# Cages



## VickieB (Mar 6, 2014)

My daughter is needing to get some cages for her quail and we've been looking at the rabbit cages.  I've been looking at those from Bass Equipment and Kluberanz. Has anyone had experience with the cages from either?


----------



## P.O. in MO (Mar 7, 2014)

Hi Vickie,  I haven't bought cages from either source but before I started with rabbits I got chickens and bought a pet lodge cage from a local farm store to put hens in that were trying to go broody on me.  Either Tractor Supply or we have a chain called Family Center with a location in my town.  I got a 30 x 30 and they use the same wire that I have built all my rabbit cages with.  1 x 2 on all sides and top with 1/2 x 1 on the bottom.  They are only 16 inches tall but with quail I would think that wouldn't matter, a little short for rabbits.  The doors are 12 x 12 with the plastic around the opening so you don't get snagged.  I think the price was in the same realm as Bass but no shipping.  They come with the j clips but I think I had to buy the pliers separately.  I have bought quite a bit of stuff from Bass and they are very good to deal with and everything is of good quality.  My 2 cents.


----------



## Hens and Roos (Mar 7, 2014)

We get our cages from Klubertanz and really like them.  Also they are about 20 minutes from us so we just go and pick up.  DH puts them together.

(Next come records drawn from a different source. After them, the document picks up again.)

theorem pseqStep_inv (s : State) (h : s.Inv) : s.pseqStep.Inv := by
  cases hs : s.pseq with
  | none => rwa [State.pseqStep_idle hs]
  | some c =>
    rw [State.pseqStep_running hs]
    exact pStep_inv h hs

end Sys2Proof.Machine

/-!
The steps of CSEQ and ASEQ on a sound state (43_completion.md R211, 44_batch.md R241, 45_admin.md R272), and
the induction over all transitions.
-/

namespace Sys2Proof.Machine

/-! ### CSEQ -/

section Consumer

variable {s t : State} {c : CCtx}

theorem cctxInv_of_inv (h : s.Inv) (hc : s.cseq = some c) : s.cctxInv c := by
  obtain ⟨-, -, -, -, -, -, -, hseq, -⟩ := h
  exact hseq c hc

theorem COp.eq_dequeue {op : COp} {pos : CPos} (h : op.passes pos = true)
    (hp : pos = .q1 ∨ pos = .q2 ∨ pos = .q3 ∨ pos = .q4 ∨ pos = .q5 ∨ pos = .q6) : op = .dequeue := by
  cases op
  · rfl
  · rcases hp with rfl | rfl | rfl | rfl | rfl | rfl <;> cases h

/-- A step of CSEQ that writes the trace and its context only. -/
theorem inv_of_trace {o : Option CCtx} (h : s.Inv) (hc : s.cseq = some c)
    (ht : t = { s with trace := t.trace, cseq := o }) (ho : ∀ c' ∈ o, s.cctxInv c') : t.Inv := by
  have ha := aseq_none_of_cseq (seqInv_of_inv h) hc
  rw [ht]
  exact inv_setCseq (s := { s with trace := t.trace }) h ha ho

/-- A step of CSEQ keeps a sound state sound where it frees slots and leaves the FIFO and its own context
sound. -/
theorem CChange.inv (hch : CChange c s t) (h : s.Inv) (hc : s.cseq = some c) (hconf : s.configured = true)
    (hfree : s.free ≤ t.free) (hfifo : t.fifoInv) (hctx : ∀ c' ∈ t.cseq, t.cctxInv c') : t.Inv := by
  obtain ⟨hp, hm, hd, hr, -, -, hseq⟩ := h
  have ha := aseq_none_of_cseq hseq hc
  obtain ⟨hpseq, -, -⟩ := hseq
  have hlen : t.fifo.length ≤ s.fifo.length := by
    obtain e | ⟨-, e | ⟨b, rest, latch, count, e, e'⟩⟩ := hch.fifo
    · rw [e]
    · rw [e, List.length_tail]
      omega
    · rw [e, e']
      simp
  refine ⟨by rw [hch.frame]; exact hp, by rw [hch.frame]; exact hm, by rw [hch.frame]; exact hd,
    hch.ringInv hr, ?_, hfifo, ?_, hctx, ?_⟩
  · rw [hch.frame]
    exact fun hn => absurd (hconf.symm.trans hn) (by decide)
  · intro d hd
    have hd : d ∈ s.pseq := by rwa [hch.frame] at hd
    exact pctxInv_mono (hpseq d hd) (by rw [hch.frame]) (by rw [hch.frame]) (by rw [hch.frame]) hfree hlen
      (by rw [hch.frame]) (by rw [hch.frame]) (by rw [hch.frame])
  · intro a haa
    rw [hch.frame] at haa
    simp [ha] at haa

/-- Releasing pending slots frees them. -/
theorem CChange.free_le (hch : CChange c s t) (hr : s.ringInv) (hconf : s.configured = true)
    (hpend : t.pending ≤ s.pending) : s.free ≤ t.free := by
  have h1 := State.free_add_pending hr hconf
  have h2 := State.free_add_pending (hch.ringInv hr) (by rw [hch.frame]; exact hconf)
  have hcap : t.capacity = s.capacity := by rw [hch.frame]
  rw [hcap] at h2
  omega

/-- A context of DEQUEUE past its check. -/
theorem cctxInv_dequeue (hop : c.op = .dequeue) (hpass : COp.dequeue.passes c.pos = true)
    (hconf : s.configured = true) (hmode : s.mode = .slot) (hlimit : c.pos = .q2 → c.limit ≤ s.pending)
    (hcount : c.pos = .q3 ∨ c.pos = .q4 ∨ c.pos = .q5 → c.confirmed ≤ s.pending) : s.cctxInv c := by
  refine ⟨hop ▸ hpass, fun _ _ => ⟨hconf, hmode⟩, fun ho => absurd (hop.symm.trans ho) nofun, hlimit,
    hcount, fun hp => ?_, fun hp => ?_⟩
  · rcases hp with e | e | e <;> rw [e] at hpass <;> cases hpass
  · rcases hp with e | e <;> rw [e] at hpass <;> cases hpass

/-- A context of POLL_BATCH past step B1. -/
theorem cctxInv_pollBatch (hop : c.op = .pollBatch) (hpass : COp.pollBatch.passes c.pos = true)
    (hconf : s.configured = true) (hmode : s.mode = .batch) (hne : s.fifo ≠ [])
    (hopen : c.pos = .b3 ∨ c.pos = .b4 ∨ c.pos = .b5 → ∀ b ∈ s.fifo.head?, b.complete = false)
    (hdone : c.pos = .b6 ∨ c.pos = .b7 → ∀ b ∈ s.fifo.head?, b.complete = true) : s.cctxInv c := by
  refine ⟨hop ▸ hpass, fun ho => absurd (hop.symm.trans ho) nofun, fun _ _ => ⟨hconf, hmode, hne⟩,
    fun e => ?_, fun hp => ?_, hopen, hdone⟩
  · rw [e] at hpass
    cases hpass
  · rcases hp with e | e | e <;> rw [e] at hpass <;> cases hpass

/-! ### DEQUEUE -/

/-- What a context of DEQUEUE past step Q1 rests on. -/
theorem ready_of_dequeue (h : s.Inv) (hc : s.cseq = some c)
    (hp : c.pos = .q2 ∨ c.pos = .q3 ∨ c.pos = .q4 ∨ c.pos = .q5 ∨ c.pos = .q6) :
    c.op = .dequeue ∧ s.configured = true ∧ s.mode = .slot := by
  obtain ⟨q1, q2, -⟩ := cctxInv_of_inv h hc
  have hop : c.op = .dequeue := COp.eq_dequeue q1 (.inr hp)
  exact ⟨hop, q2 hop (by rcases hp with e | e | e | e | e <;> rw [e] <;> decide)⟩

theorem stepQ1_inv (h : s.Inv) (hc : s.cseq = some c) (hp : c.pos = .q1) : (s.stepQ1 c).Inv := by
  obtain ⟨q1, -⟩ := cctxInv_of_inv h hc
  have hop : c.op = .dequeue := COp.eq_dequeue q1 (.inl hp)
  unfold State.stepQ1
  split
  next hcm =>
    simp only [Bool.and_eq_true, beq_iff_eq] at hcm
    refine inv_of_trace h hc rfl ?_
    rintro _ ⟨⟩
    exact cctxInv_dequeue hop rfl hcm.1 hcm.2 (fun _ => Nat.min_le_right _ _) (by simp)
  · exact inv_respondC h (aseq_none_of_cseq (seqInv_of_inv h) hc) _ _

theorem stepQ2_inv (h : s.Inv) (hc : s.cseq = some c) (hp : c.pos = .q2) : (s.stepQ2 c).Inv := by
  obtain ⟨hop, hconf, hmode⟩ := ready_of_dequeue h hc (.inl hp)
  obtain ⟨-, -, -, q4, -⟩ := cctxInv_of_inv h hc
  have hle : (scanDone s.cfg s.wrapMask s.head c.limit 0 s.bus).1 ≤ s.pending := by
    obtain ⟨n, hn, hlim, -⟩ := scanDone_spec s.cfg s.wrapMask s.head c.limit 0 s.bus
    have := q4 hp
    omega
  unfold State.stepQ2
  dsimp only
  rw [State.setBus_of_mem (scanDone_mem (b := s.bus) ..)]
  refine inv_of_trace h hc rfl ?_
  rintro _ ⟨⟩
  exact cctxInv_dequeue hop rfl hconf hmode (by simp) (fun _ => hle)

theorem stepQ3_inv (h : s.Inv) (hc : s.cseq = some c) (hp : c.pos = .q3) : (s.stepQ3 c).Inv := by
  obtain ⟨hop, hconf, hmode⟩ := ready_of_dequeue h hc (by simp [hp])
  obtain ⟨-, -, -, -, q5, -⟩ := cctxInv_of_inv h hc
  refine inv_of_trace h hc rfl ?_
  rintro _ ⟨⟩
  exact cctxInv_dequeue hop rfl hconf hmode (by simp) (fun _ => q5 (.inl hp))

theorem stepQ4_inv (h : s.Inv) (hc : s.cseq = some c) (hp : c.pos = .q4) : (s.stepQ4 c).Inv := by
  obtain ⟨hop, hconf, hmode⟩ := ready_of_dequeue h hc (by simp [hp])
  obtain ⟨-, -, -, -, q5, -⟩ := cctxInv_of_inv h hc
  unfold State.stepQ4
  dsimp only
  rw [State.setBus_of_mem (extract_mem (b := s.bus) ..)]
  refine inv_of_trace h hc rfl ?_
  rintro _ ⟨⟩
  exact cctxInv_dequeue hop rfl hconf hmode (by simp) (fun _ => q5 (.inr (.inl hp)))

/-- The release of the confirmed slots of a SLOT ring (43_completion.md R218). -/
theorem stepQ5_inv (h : s.Inv) (hc : s.cseq = some c) (hp : c.pos = .q5) : (s.stepQ5 c).Inv := by
  obtain ⟨hop, hconf, hmode⟩ := ready_of_dequeue h hc (by simp [hp])
  obtain ⟨-, -, -, -, q5, -⟩ := cctxInv_of_inv h hc
  obtain ⟨-, -, -, hr, -, ⟨f1, f2, f3, f4, f5, f6, -⟩, -⟩ := id h
  have hch : CChange c s (s.stepQ5 c) := by simpa [State.cStep, hp] using s.cStep_change c
  have hpend : (s.stepQ5 c).pending = s.pending - c.confirmed :=
    pending_advance_head hr hconf (q5 (by simp [hp])) rfl rfl rfl
  refine hch.inv h hc hconf (hch.free_le hr hconf (by omega))
    ⟨f1, f2, f3, f4, f5, f6, fun hm => absurd (hmode.symm.trans hm) nofun⟩ ?_
  rintro _ ⟨⟩
  exact cctxInv_dequeue hop rfl hconf hmode (by simp) (by simp)

/-! ### POLL_BATCH -/

/-- What a context of POLL_BATCH past step B1 rests on: a front batch. -/
theorem ready_of_pollBatch (h : s.Inv) (hc : s.cseq = some c)
    (hp : c.pos = .b2 ∨ c.pos = .b3 ∨ c.pos = .b4 ∨ c.pos = .b5 ∨ c.pos = .b6 ∨ c.pos = .b7) :
    c.op = .pollBatch ∧ s.configured = true ∧ s.mode = .batch ∧ ∃ b rest, s.fifo = b :: rest := by
  obtain ⟨q1, -, q3, -⟩ := cctxInv_of_inv h hc
  have hop : c.op = .pollBatch := by
    cases hop : c.op
    · rw [hop] at q1
      rcases hp with e | e | e | e | e | e <;> rw [e] at q1 <;> cases q1
    · rfl
  obtain ⟨hconf, hmode, hne⟩ := q3 hop (by rcases hp with e | e | e | e | e | e <;> rw [e] <;> decide)
  exact ⟨hop, hconf, hmode, List.exists_cons_of_ne_nil hne⟩

theorem State.withFront_cons {b : Batch} {rest : List Batch} (hl : s.fifo = b :: rest)
    (f : Batch → List Batch → State) : s.withFront c f = f b rest := by
  unfold State.withFront
  rw [hl]

theorem stepB1_inv (h : s.Inv) (hc : s.cseq = some c) (hp : c.pos = .b1) : (s.stepB1 c).Inv := by
  obtain ⟨q1, -⟩ := cctxInv_of_inv h hc
  have ha := aseq_none_of_cseq (seqInv_of_inv h) hc
  have hop : c.op = .pollBatch := by
    cases hop : c.op
    · rw [hop, hp] at q1
      cases q1
    · rfl
  unfold State.stepB1
  split
  next hcm =>
    simp only [Bool.and_eq_true, beq_iff_eq] at hcm
    split
    · exact inv_respondC h ha _ _
    next hne =>
      refine inv_of_trace h hc rfl ?_
      rintro _ ⟨⟩
      exact cctxInv_pollBatch hop rfl hcm.1 hcm.2 (by simpa using hne) (by simp) (by simp)
  · exact inv_respondC h ha _ _

theorem stepB2_inv {b : Batch} {rest : List Batch} (h : s.Inv) (hc : s.cseq = some c) (hp : c.pos = .b2)
    (hl : s.fifo = b :: rest) : (s.stepB2 c b).Inv := by
  obtain ⟨hop, hconf, hmode, -⟩ := ready_of_pollBatch h hc (.inl hp)
  refine inv_of_trace h hc rfl ?_
  rintro _ ⟨⟩
  cases hb : b.complete <;>
    exact cctxInv_pollBatch hop (by simp [COp.passes]) hconf hmode (by simp [hl]) (by simp [hl, hb])
      (by simp [hl, hb])

theorem stepB3_inv (h : s.Inv) (hc : s.cseq = some c) (hp : c.pos = .b3) : (s.stepB3 c).Inv := by
  obtain ⟨hop, hconf, hmode, b, rest, hl⟩ := ready_of_pollBatch h hc (by simp [hp])
  obtain ⟨-, -, -, -, -, q6, -⟩ := cctxInv_of_inv h hc
  refine inv_of_trace h hc rfl ?_
  rintro _ ⟨⟩
  exact cctxInv_pollBatch hop rfl hconf hmode (by simp [hl]) (fun _ => q6 (.inl hp)) (by simp)

theorem stepB4_inv {b : Batch} (h : s.Inv) (hc : s.cseq = some c) (hp : c.pos = .b4) :
    (s.stepB4 c b).Inv := by
  obtain ⟨hop, hconf, hmode, b, rest, hl⟩ := ready_of_pollBatch h hc (by simp [hp])
  obtain ⟨-, -, -, -, -, q6, -⟩ := cctxInv_of_inv h hc
  unfold State.stepB4
  split
  · exact inv_respondC h (aseq_none_of_cseq (seqInv_of_inv h) hc) _ _
  · refine inv_of_trace h hc rfl ?_
    rintro _ ⟨⟩
    exact cctxInv_pollBatch hop rfl hconf hmode (by simp [hl]) (fun _ => q6 (by simp [hp])) (by simp)

/-- The front batch may be replaced by one of the same record whose account fits. -/
theorem fifoInv_setFront {b b' : Batch} {rest : List Batch} (hf : s.fifoInv) (hmode : s.mode = .batch)
    (hl : s.fifo = b :: rest) (hl' : t.fifo = b' :: rest) (htm : t.mode = s.mode) (hcfg : t.cfg = s.cfg)
    (hcap : t.capacity = s.capacity) (hbid : b'.bid = b.bid) (hb : batchInv s.capacity.toNat b')
    (hpend : t.pending = pendingDesc (b' :: rest) + t.unpushed)
    (hspans : spansTile t.cfg t.wrapMask t.head (b' :: rest) t.spansEnd) : t.fifoInv := by
  obtain ⟨-, f2, f3, f4, f5, f6, -⟩ := hf
  rw [hl] at f2 f3 f4 f5 f6
  have hmem : ∀ a ∈ rest, a ∈ b :: rest := fun a ha => List.mem_cons_of_mem _ ha
  unfold State.fifoInv
  rw [htm, hl', hcap]
  refine ⟨fun hm => absurd (hmode.symm.trans hm) nofun, ?_, ?_, ?_, ?_, f6, fun _ => ⟨hpend, hspans⟩⟩
  · rw [hcfg]
    exact f2
  · rw [List.map_cons, hbid]
    exact f3
  · rw [hcfg]
    intro a ha
    rcases List.mem_cons.1 ha with rfl | ha
    · rw [hbid]
      exact f4 b (List.mem_cons_self ..)
    · exact f4 a (hmem a ha)
  · intro a ha
    rcases List.mem_cons.1 ha with rfl | ha
    · exact hb
    · exact f5 a (hmem a ha)

/-- A released front batch may leave the FIFO. -/
theorem fifoInv_pop {b : Batch} {rest : List Batch} (hf : s.fifoInv) (hl : s.fifo = b :: rest)
    (hb : b.complete = true) : (s.setFifo rest).fifoInv := by
  obtain ⟨f1, f2, f3, f4, f5, f6, f7⟩ := hf
  rw [hl] at f1 f2 f3 f4 f5 f6 f7
  have hmem : ∀ a ∈ rest, a ∈ b :: rest := fun a ha => List.mem_cons_of_mem _ ha
  refine ⟨fun hm => absurd (f1 hm) nofun, ?_, ?_, fun a ha => f4 a (hmem a ha), fun a ha => f5 a (hmem a ha),
    fun a ha => f6 a (List.mem_of_mem_tail ha), fun hm => ?_⟩
  · exact Nat.le_trans (Nat.le_succ _) f2
  · exact (List.nodup_cons.1 f3).2
  · obtain ⟨hsum, hspans⟩ := f7 hm
    simp only [pendingDesc, spansTile, hb, if_true, Nat.zero_add] at hsum hspans
    exact ⟨hsum, hspans⟩

/-- What CSEQ's steps on the front batch leave of PSEQ's account. -/
theorem CChange.account (hch : CChange c s t) : t.unpushed = s.unpushed ∧ t.spansEnd = s.spansEnd := by
  rw [hch.frame]
  exact ⟨rfl, rfl⟩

 don't know how well you can see them.


----------



## VickieB (Mar 8, 2014)

Thanks for the info! I'll talk to my daughter about it...


----------



## animalmom (Mar 8, 2014)

I have used Bass cages and have been very pleased with both Bass and the cages.  A year ago I changed over to a slightly different set-up and have some extra Bass cages that might be useful for your daughter.

And so the quail takeover of the world continues!


----------



## VickieB (Mar 10, 2014)

Quail... it's what's for dinner.


----------